Look through the material below and copy exactly the lines from the line with "-- ==== Sys2Proof/Machine/Control.lean" to the line with "notes/assumptions/6.md, 13.md, 20.md). -/", those two lines included.
RECORDS SUPPLIED START
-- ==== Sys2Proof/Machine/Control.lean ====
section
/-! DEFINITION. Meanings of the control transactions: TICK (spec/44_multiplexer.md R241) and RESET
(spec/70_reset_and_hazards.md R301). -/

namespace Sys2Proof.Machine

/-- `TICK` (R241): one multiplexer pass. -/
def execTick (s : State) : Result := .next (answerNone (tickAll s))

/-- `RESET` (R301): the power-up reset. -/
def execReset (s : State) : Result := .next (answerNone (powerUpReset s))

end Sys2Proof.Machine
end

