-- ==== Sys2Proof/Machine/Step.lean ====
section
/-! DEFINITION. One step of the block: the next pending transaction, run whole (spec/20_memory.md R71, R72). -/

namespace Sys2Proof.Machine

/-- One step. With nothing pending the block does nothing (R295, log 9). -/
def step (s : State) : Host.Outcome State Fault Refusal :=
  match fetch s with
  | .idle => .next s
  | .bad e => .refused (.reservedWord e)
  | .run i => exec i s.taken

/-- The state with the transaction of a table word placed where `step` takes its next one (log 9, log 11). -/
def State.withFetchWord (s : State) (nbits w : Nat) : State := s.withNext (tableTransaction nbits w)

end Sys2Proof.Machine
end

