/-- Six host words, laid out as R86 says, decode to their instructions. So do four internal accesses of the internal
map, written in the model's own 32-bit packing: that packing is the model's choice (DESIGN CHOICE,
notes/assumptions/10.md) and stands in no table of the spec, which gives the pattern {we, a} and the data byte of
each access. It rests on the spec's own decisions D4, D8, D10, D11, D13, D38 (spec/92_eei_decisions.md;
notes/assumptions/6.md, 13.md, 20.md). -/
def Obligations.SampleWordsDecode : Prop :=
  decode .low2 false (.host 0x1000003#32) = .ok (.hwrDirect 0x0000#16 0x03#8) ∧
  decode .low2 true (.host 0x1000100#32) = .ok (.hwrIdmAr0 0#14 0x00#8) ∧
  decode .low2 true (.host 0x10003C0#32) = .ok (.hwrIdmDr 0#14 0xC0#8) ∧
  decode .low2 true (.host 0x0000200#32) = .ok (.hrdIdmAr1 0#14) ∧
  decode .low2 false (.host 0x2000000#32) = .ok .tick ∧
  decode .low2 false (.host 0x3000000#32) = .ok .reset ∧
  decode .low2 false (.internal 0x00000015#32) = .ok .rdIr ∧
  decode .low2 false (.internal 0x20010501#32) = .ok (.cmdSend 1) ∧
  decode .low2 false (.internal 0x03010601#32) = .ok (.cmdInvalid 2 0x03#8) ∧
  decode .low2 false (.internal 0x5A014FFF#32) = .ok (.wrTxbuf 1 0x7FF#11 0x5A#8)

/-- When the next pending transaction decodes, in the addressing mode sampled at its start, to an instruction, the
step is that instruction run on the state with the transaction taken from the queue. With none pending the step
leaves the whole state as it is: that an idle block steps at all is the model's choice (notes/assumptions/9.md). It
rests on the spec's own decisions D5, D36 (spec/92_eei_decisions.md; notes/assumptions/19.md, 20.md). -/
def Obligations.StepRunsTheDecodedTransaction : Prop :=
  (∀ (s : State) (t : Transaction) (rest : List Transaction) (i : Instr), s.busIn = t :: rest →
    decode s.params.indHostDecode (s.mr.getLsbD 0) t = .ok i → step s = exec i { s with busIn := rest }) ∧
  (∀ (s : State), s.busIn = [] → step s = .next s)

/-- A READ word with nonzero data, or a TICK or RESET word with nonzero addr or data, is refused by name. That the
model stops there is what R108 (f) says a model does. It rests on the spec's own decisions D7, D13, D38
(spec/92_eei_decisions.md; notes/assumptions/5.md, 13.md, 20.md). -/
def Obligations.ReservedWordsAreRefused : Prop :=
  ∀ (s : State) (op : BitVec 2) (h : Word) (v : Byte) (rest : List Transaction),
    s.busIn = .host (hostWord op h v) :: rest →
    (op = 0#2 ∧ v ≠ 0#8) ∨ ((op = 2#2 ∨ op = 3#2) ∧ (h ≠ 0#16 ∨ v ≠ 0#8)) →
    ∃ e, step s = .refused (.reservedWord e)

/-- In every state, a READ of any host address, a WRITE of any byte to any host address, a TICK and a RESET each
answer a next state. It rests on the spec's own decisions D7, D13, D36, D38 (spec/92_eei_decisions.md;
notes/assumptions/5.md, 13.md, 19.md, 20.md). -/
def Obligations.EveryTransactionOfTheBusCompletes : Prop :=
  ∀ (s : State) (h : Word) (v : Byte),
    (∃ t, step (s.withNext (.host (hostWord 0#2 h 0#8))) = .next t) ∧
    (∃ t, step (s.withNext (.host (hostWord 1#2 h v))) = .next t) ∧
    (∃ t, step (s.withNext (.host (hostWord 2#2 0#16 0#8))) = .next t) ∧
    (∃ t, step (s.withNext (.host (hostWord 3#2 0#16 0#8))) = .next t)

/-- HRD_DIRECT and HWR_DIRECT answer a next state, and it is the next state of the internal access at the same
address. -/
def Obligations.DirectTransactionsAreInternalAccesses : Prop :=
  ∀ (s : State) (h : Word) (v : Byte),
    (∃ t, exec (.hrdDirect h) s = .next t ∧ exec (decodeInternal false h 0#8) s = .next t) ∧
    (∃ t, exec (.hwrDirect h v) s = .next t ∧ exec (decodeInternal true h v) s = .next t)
RECORDS SUPPLIED END
RECORDS SUPPLIED START
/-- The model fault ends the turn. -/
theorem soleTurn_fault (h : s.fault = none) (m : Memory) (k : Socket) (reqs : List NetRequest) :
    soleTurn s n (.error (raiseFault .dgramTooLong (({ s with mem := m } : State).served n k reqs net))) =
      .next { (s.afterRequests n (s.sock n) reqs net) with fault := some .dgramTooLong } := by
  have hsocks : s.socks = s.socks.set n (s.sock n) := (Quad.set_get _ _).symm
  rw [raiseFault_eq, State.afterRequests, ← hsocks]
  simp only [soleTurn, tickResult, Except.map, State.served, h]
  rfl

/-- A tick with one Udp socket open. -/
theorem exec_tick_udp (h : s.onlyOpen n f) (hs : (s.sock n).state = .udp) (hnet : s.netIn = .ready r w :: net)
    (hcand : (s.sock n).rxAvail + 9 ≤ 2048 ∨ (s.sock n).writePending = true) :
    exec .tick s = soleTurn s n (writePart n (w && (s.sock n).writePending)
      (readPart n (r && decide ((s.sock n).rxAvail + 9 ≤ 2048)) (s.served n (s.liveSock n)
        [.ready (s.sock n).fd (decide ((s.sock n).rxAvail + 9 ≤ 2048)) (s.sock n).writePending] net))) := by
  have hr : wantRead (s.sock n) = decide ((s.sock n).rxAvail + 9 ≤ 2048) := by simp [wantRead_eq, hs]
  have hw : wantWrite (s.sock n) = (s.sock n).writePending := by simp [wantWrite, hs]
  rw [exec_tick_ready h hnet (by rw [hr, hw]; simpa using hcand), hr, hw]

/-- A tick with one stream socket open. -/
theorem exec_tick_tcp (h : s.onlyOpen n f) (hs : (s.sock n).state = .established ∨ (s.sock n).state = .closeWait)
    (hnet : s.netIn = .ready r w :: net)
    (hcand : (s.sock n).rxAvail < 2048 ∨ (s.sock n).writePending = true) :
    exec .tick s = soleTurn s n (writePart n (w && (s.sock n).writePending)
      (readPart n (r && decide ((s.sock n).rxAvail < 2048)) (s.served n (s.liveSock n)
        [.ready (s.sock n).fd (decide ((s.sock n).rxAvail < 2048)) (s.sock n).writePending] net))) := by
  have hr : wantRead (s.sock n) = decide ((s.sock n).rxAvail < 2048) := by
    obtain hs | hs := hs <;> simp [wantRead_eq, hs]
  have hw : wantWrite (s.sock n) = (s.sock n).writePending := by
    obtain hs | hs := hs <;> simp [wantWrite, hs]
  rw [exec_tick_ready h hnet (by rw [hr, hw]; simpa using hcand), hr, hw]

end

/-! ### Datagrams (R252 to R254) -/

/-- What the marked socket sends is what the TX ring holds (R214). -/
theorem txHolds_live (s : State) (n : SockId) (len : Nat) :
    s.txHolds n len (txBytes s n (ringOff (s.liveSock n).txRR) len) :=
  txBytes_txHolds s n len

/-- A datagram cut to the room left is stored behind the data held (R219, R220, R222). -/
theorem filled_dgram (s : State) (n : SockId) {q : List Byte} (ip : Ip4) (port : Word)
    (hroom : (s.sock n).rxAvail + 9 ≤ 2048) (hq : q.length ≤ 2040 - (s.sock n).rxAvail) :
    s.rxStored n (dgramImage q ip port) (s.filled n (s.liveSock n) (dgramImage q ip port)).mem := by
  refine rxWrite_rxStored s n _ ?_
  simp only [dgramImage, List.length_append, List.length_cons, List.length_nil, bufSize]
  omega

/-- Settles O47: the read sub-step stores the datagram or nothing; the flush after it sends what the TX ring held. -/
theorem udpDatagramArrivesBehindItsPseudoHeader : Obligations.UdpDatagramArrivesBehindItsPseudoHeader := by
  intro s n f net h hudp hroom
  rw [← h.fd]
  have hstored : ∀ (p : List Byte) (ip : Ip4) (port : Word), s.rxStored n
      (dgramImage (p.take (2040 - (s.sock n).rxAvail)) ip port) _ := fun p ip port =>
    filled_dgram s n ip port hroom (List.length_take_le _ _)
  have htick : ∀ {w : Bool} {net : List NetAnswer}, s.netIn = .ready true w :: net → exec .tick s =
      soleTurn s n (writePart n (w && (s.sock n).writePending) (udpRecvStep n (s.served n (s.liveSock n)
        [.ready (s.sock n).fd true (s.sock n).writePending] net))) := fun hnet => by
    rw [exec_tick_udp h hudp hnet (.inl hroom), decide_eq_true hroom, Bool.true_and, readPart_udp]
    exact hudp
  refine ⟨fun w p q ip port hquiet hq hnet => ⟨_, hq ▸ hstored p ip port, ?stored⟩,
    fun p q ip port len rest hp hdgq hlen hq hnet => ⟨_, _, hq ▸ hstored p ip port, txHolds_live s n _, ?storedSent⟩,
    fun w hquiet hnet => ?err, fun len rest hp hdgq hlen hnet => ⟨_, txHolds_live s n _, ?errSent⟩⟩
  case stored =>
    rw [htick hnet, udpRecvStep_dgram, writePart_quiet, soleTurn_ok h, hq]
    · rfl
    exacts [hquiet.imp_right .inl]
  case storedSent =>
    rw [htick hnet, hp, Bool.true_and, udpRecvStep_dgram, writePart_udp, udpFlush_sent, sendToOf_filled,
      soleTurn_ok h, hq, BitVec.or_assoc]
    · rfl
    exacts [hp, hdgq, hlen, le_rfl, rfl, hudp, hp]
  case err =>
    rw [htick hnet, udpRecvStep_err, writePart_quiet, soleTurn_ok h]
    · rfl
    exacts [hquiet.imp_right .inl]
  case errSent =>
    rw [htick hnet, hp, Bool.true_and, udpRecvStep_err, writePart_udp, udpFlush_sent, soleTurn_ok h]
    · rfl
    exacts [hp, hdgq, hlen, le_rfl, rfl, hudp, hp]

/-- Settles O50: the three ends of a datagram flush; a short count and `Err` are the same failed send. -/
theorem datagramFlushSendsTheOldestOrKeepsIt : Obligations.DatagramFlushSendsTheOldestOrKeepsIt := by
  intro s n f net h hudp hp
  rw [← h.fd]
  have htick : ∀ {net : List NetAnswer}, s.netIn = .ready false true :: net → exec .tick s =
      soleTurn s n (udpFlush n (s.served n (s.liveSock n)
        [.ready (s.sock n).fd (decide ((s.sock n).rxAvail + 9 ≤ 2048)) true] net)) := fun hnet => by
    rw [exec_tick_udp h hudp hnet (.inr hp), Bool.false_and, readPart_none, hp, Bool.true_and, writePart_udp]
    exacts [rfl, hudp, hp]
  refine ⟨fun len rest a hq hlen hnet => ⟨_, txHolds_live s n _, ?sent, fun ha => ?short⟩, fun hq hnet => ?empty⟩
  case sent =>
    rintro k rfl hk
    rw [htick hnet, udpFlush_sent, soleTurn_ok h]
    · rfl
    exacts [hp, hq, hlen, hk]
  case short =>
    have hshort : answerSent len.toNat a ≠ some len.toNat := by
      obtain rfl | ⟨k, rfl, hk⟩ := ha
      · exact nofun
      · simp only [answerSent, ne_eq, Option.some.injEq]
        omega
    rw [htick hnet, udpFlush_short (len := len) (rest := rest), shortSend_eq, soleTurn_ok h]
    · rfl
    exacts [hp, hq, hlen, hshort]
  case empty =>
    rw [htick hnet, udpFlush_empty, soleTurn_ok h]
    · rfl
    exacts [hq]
RECORDS SUPPLIED END
RECORDS SUPPLIED START
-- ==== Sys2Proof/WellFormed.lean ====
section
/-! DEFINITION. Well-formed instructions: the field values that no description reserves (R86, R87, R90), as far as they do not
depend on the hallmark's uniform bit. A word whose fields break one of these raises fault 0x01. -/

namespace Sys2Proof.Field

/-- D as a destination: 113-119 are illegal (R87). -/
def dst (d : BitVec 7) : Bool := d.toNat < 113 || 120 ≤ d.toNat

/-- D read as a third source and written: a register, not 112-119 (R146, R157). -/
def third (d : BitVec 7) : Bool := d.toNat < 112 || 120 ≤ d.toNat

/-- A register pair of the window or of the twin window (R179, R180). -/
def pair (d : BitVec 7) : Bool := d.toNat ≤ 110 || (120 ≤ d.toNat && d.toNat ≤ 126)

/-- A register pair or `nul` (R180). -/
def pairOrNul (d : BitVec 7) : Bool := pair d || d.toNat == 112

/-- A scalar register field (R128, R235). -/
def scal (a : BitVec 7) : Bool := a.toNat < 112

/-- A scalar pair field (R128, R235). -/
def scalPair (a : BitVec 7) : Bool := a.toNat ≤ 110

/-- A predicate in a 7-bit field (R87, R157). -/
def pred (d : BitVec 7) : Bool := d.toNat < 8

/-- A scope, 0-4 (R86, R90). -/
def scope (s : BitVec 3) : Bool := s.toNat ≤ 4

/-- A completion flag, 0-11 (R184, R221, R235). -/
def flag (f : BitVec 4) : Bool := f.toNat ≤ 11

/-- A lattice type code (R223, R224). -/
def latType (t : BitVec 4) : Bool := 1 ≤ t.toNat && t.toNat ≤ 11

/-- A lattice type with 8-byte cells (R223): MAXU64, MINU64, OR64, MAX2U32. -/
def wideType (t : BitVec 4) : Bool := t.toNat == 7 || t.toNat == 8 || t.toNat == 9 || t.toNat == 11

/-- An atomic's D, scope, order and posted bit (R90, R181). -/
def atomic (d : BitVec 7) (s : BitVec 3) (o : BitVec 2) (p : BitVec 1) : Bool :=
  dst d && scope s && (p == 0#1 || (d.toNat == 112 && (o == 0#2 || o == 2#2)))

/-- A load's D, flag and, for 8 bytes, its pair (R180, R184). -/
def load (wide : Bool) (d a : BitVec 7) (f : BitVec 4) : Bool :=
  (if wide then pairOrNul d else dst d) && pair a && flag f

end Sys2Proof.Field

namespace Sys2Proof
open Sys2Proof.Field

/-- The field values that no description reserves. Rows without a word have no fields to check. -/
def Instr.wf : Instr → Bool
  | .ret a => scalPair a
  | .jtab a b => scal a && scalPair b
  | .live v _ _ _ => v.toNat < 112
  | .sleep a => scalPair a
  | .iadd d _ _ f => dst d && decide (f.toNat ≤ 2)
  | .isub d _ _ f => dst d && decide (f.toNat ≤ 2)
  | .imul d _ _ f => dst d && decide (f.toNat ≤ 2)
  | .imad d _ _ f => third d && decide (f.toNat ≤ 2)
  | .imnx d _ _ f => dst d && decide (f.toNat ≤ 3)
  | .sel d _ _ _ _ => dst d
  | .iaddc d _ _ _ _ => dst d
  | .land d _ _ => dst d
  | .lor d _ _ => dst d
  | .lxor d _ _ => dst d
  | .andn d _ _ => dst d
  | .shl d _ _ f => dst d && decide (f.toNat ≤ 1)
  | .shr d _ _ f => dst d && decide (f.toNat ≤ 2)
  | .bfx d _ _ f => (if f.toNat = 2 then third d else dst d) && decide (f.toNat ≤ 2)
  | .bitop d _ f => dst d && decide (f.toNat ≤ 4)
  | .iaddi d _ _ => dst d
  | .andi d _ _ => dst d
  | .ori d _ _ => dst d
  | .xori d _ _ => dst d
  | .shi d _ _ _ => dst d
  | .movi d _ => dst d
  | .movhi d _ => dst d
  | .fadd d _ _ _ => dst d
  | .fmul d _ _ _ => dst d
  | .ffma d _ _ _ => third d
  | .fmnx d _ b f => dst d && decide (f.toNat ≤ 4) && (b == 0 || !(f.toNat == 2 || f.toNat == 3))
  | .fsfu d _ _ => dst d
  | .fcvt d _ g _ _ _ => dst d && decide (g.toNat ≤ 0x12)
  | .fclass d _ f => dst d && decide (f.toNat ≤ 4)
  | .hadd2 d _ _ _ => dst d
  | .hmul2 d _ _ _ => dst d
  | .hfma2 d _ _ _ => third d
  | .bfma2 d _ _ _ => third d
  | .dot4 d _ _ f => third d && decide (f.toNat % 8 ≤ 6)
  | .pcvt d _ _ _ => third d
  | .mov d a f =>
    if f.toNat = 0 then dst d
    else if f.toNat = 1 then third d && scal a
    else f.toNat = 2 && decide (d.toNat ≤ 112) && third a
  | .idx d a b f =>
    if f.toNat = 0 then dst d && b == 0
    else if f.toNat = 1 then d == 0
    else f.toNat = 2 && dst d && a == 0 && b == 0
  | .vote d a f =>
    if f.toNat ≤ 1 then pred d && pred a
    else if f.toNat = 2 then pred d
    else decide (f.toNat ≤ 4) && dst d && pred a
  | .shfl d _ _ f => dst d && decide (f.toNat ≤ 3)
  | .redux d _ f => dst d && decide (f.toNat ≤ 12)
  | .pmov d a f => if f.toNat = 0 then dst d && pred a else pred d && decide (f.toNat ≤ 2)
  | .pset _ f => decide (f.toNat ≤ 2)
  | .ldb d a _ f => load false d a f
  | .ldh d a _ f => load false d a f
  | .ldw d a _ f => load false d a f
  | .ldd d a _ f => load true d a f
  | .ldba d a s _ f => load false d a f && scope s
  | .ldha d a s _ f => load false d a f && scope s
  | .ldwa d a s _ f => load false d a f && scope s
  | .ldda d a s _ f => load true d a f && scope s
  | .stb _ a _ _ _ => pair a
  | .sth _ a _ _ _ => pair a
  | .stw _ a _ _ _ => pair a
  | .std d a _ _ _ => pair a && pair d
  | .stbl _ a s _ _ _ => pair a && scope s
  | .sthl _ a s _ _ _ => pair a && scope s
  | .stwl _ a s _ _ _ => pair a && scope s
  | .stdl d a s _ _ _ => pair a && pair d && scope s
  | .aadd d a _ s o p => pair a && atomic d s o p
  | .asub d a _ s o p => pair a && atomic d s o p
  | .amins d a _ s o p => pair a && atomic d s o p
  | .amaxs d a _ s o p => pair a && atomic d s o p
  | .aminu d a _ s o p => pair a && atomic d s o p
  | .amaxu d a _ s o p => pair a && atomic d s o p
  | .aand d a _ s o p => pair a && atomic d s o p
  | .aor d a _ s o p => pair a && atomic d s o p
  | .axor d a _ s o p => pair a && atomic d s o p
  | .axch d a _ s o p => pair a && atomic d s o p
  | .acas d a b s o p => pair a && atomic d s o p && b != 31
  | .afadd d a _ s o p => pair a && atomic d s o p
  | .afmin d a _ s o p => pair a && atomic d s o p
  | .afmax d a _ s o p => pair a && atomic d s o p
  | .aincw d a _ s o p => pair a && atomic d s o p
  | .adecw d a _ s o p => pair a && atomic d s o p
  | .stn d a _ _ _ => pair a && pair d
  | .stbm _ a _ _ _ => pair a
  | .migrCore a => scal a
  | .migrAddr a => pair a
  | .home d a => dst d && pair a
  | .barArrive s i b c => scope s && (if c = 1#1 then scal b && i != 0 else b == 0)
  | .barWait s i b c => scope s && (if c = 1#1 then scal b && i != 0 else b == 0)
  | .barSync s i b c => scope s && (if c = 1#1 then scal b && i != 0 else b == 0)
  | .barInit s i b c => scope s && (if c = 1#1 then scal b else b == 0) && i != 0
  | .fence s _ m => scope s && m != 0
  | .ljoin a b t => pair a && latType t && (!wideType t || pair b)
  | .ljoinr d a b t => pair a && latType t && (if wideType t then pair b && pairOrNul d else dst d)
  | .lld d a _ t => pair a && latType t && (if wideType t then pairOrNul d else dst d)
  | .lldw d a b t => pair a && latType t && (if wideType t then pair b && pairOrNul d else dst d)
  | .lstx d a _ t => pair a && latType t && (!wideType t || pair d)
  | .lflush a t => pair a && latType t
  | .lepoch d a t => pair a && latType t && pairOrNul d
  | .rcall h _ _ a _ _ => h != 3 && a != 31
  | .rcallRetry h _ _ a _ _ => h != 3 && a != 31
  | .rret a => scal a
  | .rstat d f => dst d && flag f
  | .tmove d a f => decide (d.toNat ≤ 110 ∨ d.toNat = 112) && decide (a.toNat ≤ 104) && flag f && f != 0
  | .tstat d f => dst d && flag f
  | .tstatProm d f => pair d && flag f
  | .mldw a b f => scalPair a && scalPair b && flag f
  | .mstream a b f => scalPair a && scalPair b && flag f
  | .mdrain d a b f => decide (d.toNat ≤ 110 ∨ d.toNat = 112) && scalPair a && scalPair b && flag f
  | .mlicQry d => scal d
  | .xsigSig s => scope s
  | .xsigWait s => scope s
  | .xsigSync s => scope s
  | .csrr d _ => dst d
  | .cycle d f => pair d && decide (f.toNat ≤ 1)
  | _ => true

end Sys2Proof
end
RECORDS SUPPLIED END
*SOLUTION TO THIS EXERCISE*:
-- ==== Sys2Proof/Machine/Control.lean ====
section
/-! DEFINITION. Meanings of the control transactions: TICK (spec/44_multiplexer.md R241) and RESET
(spec/70_reset_and_hazards.md R301). -/

namespace Sys2Proof.Machine

/-- `TICK` (R241): one multiplexer pass. -/
def execTick (s : State) : Result := .next (answerNone (tickAll s))

/-- `RESET` (R301): the power-up reset. -/
def execReset (s : State) : Result := .next (answerNone (powerUpReset s))

end Sys2Proof.Machine
end

-- ==== Sys2Proof/Machine/Step.lean ====
section
/-! DEFINITION. One step of the block: the next pending transaction, run whole (spec/20_memory.md R71, R72). -/

namespace Sys2Proof.Machine

/-- One step. With nothing pending the block does nothing (R295, log 9). -/
def step (s : State) : Host.Outcome State Fault Refusal :=
  match fetch s with
  | .idle => .next s
  | .bad e => .refused (.reservedWord e)
  | .run i => exec i s.taken

/-- The state with the transaction of a table word placed where `step` takes its next one (log 9, log 11). -/
def State.withFetchWord (s : State) (nbits w : Nat) : State := s.withNext (tableTransaction nbits w)

end Sys2Proof.Machine
end

/-- Six host words, laid out as R86 says, decode to their instructions. So do four internal accesses of the internal
map, written in the model's own 32-bit packing: that packing is the model's choice (DESIGN CHOICE,
notes/assumptions/10.md) and stands in no table of the spec, which gives the pattern {we, a} and the data byte of
each access. It rests on the spec's own decisions D4, D8, D10, D11, D13, D38 (spec/92_eei_decisions.md;
notes/assumptions/6.md, 13.md, 20.md). -/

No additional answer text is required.